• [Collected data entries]
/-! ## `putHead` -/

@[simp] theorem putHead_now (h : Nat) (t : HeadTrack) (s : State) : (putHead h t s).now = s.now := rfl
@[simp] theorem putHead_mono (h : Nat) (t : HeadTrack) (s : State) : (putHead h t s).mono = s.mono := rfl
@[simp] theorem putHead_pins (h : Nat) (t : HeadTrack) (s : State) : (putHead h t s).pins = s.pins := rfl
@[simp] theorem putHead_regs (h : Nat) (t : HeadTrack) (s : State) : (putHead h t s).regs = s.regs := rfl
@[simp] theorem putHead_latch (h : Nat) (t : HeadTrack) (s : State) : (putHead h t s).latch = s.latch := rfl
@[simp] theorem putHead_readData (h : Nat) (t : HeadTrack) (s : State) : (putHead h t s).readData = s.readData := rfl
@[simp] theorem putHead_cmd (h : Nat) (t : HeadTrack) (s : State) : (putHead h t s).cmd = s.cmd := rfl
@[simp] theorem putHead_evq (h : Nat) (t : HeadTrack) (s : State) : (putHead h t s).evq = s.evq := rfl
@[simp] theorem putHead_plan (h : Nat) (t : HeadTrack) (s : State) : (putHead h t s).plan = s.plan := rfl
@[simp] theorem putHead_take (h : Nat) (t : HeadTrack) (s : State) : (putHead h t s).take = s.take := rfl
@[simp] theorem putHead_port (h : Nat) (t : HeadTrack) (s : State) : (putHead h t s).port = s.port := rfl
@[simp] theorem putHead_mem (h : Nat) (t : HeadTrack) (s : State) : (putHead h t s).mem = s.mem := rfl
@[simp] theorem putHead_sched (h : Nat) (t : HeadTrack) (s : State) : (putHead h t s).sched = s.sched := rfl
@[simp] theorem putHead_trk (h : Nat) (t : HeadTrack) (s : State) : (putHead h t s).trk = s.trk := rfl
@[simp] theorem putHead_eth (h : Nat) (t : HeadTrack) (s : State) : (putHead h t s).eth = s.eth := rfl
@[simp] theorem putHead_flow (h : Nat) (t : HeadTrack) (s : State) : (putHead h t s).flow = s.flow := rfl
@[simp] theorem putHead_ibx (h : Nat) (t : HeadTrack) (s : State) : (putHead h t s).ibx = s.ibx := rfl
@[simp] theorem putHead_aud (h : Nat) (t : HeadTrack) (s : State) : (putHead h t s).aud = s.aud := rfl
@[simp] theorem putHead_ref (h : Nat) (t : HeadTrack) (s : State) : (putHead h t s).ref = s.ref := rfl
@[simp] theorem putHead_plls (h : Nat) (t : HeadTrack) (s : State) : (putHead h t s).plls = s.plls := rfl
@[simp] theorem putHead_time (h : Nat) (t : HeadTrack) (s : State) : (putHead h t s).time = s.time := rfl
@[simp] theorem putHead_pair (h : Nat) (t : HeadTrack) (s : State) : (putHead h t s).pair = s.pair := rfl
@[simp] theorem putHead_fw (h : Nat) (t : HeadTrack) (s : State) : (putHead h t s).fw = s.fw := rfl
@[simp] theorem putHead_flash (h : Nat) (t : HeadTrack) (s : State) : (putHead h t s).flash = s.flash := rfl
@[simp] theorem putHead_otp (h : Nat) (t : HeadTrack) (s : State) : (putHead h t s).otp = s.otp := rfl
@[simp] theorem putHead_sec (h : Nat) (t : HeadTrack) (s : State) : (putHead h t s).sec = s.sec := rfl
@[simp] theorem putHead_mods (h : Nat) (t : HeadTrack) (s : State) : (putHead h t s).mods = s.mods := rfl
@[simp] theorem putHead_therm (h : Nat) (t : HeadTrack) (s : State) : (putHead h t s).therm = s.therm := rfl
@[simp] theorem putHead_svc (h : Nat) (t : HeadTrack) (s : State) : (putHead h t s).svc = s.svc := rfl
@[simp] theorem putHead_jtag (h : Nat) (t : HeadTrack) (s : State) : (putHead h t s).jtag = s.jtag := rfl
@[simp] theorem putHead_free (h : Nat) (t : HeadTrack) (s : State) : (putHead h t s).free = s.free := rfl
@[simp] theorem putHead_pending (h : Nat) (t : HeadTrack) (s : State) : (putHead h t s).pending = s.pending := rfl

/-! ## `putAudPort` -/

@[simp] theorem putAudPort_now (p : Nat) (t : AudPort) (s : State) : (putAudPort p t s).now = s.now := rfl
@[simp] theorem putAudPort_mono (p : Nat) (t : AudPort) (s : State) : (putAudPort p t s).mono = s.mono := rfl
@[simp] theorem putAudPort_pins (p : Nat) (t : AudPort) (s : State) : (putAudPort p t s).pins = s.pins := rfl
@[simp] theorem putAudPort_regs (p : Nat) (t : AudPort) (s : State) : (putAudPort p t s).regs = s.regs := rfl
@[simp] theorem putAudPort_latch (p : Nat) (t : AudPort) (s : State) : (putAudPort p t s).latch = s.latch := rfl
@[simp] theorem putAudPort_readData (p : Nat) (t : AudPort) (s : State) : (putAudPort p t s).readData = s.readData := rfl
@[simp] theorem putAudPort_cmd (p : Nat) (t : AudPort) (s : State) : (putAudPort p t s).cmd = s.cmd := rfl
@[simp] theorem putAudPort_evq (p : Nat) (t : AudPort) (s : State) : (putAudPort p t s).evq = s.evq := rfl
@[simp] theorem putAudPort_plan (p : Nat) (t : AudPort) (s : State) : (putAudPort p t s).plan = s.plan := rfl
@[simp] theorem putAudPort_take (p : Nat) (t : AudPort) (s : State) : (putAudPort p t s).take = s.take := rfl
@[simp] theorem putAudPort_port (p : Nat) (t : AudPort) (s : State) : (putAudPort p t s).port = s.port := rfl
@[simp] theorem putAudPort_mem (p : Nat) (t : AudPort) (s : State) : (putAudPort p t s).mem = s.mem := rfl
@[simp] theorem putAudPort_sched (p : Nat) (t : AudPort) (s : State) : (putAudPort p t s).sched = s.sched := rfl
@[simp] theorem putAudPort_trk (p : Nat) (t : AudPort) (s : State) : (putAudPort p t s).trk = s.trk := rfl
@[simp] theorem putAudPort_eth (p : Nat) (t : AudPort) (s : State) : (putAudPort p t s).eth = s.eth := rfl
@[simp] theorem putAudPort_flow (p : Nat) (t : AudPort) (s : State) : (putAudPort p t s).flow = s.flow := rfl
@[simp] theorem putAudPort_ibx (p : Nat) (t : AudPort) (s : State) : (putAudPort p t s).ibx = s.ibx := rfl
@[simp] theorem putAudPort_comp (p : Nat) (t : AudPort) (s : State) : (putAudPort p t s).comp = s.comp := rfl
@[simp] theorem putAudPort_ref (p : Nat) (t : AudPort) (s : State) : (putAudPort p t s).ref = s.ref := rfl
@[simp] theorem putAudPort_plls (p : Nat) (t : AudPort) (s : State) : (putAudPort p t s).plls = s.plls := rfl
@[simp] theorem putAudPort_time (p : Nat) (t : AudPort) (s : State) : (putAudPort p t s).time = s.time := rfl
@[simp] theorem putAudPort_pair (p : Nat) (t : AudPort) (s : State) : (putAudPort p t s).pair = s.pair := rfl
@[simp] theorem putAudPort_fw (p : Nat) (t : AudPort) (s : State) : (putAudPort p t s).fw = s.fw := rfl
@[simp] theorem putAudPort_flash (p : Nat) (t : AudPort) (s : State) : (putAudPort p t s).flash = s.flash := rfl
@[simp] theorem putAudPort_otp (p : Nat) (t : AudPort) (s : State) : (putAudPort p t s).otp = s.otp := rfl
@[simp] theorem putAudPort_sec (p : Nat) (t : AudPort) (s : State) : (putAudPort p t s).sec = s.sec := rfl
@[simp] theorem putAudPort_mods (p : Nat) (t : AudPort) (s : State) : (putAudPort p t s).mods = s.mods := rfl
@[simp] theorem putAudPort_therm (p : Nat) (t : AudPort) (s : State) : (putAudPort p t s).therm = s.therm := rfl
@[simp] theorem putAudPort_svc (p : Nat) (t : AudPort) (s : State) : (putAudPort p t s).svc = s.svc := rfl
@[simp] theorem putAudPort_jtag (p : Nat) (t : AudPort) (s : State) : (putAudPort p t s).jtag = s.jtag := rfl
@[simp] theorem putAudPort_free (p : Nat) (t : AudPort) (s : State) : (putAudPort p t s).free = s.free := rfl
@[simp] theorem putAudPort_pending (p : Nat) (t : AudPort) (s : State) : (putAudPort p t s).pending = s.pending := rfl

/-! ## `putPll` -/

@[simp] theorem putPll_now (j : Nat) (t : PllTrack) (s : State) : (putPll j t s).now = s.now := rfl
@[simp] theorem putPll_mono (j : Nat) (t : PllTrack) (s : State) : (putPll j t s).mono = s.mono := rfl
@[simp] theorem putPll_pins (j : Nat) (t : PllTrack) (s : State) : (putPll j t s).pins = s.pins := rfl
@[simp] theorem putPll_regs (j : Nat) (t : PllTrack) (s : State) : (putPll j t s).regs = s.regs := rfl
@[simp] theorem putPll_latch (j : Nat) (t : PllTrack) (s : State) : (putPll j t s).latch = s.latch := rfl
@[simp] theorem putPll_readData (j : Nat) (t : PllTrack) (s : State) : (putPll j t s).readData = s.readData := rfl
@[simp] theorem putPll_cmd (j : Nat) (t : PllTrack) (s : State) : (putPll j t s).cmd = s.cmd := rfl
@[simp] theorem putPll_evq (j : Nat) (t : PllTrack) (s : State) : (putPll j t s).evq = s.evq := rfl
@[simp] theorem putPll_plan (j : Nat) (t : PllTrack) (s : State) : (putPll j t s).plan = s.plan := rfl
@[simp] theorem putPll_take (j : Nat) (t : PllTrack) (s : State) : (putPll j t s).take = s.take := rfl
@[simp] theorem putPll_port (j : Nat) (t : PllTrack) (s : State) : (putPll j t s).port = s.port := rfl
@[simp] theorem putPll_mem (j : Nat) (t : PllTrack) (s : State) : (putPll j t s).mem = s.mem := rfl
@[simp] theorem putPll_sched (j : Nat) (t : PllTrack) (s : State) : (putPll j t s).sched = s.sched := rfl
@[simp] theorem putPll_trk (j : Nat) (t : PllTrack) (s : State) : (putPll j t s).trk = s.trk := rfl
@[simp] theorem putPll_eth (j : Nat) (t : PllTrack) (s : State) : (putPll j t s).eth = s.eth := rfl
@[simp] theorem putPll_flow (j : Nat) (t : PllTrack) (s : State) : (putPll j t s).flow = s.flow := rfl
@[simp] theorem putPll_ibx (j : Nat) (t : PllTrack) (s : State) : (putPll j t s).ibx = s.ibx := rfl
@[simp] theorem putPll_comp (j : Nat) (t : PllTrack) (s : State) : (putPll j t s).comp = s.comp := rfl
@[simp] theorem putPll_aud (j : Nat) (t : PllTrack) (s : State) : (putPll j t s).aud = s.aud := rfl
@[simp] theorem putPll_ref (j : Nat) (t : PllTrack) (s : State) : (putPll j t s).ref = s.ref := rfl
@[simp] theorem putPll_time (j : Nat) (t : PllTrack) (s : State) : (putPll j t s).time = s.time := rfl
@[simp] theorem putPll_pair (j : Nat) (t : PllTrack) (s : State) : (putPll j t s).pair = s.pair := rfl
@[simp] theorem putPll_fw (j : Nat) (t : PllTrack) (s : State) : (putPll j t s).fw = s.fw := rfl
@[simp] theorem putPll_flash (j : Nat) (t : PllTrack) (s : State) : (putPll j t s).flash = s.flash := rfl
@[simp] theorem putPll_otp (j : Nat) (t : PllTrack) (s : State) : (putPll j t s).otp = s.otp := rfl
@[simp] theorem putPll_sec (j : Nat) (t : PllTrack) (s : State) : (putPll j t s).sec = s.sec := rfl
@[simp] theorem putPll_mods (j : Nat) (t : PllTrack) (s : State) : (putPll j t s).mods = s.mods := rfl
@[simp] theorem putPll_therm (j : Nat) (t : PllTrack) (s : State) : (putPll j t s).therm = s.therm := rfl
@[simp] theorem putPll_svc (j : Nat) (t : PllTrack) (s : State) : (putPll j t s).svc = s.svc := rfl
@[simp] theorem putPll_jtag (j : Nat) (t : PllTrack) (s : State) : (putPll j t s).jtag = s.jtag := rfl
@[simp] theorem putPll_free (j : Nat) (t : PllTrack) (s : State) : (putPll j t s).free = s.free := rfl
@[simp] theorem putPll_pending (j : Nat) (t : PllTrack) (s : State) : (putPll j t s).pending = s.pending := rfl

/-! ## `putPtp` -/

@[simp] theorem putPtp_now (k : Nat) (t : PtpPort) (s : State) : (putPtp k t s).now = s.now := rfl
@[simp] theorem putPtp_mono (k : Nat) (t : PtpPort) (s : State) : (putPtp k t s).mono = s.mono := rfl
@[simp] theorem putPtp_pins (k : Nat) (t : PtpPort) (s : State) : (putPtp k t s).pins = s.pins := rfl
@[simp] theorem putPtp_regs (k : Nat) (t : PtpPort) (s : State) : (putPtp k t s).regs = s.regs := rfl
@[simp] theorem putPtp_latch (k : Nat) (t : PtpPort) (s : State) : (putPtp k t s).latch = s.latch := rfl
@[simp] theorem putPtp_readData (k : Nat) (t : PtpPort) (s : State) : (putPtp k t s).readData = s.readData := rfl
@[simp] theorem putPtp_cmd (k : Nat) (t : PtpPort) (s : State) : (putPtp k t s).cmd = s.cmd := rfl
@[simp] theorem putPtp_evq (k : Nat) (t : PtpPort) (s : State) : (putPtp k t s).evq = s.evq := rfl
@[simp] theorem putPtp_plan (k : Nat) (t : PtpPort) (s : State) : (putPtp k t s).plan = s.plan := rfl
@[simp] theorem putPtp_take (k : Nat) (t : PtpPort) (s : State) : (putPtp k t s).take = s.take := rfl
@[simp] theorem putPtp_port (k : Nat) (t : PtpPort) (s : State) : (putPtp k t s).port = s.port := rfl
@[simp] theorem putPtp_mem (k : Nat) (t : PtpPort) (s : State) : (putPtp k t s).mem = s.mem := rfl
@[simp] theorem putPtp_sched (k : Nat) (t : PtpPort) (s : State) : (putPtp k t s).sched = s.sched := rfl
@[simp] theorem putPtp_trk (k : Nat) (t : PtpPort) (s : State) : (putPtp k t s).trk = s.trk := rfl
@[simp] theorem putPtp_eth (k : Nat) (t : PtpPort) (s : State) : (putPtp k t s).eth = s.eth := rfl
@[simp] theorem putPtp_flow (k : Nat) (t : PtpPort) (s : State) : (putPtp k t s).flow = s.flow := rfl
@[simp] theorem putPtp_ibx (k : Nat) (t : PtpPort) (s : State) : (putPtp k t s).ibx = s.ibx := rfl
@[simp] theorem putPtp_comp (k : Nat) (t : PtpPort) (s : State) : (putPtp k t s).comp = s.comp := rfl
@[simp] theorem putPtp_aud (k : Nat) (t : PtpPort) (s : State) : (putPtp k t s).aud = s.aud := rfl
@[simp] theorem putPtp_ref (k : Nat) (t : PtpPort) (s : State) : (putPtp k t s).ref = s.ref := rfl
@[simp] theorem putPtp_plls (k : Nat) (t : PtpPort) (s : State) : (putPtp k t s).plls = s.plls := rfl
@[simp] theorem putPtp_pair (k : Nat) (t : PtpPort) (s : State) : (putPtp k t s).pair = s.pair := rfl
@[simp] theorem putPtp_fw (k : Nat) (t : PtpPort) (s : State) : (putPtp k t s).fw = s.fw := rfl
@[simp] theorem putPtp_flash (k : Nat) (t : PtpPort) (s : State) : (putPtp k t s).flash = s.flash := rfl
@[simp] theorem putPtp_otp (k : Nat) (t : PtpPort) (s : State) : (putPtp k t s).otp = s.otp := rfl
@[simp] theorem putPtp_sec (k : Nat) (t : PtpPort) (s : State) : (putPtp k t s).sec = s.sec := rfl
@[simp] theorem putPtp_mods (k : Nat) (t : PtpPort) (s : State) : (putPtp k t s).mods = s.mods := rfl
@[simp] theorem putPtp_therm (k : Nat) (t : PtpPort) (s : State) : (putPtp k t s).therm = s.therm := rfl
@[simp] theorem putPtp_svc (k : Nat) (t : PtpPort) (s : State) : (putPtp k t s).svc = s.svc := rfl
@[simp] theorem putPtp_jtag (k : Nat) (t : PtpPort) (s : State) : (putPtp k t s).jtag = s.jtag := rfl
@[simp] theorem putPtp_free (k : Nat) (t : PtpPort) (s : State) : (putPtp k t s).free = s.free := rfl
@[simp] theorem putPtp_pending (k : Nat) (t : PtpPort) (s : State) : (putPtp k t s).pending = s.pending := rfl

• [EXERCISE DIRECTIONS] Retype only the lines above between the line with "h t s).regs = s.regs := rfl" and the line with "h t s).latch = s.latch := rfl", counting those two lines as well, and keep every character as it is.

• [ANSWER]
@[simp] theorem putHead_regs (h : Nat) (t : HeadTrack) (s : State) : (putHead h t s).regs = s.regs := rfl
@[simp] theorem putHead_latch (h : Nat) (t : HeadTrack) (s : State) : (putHead h t s).latch = s.latch := rfl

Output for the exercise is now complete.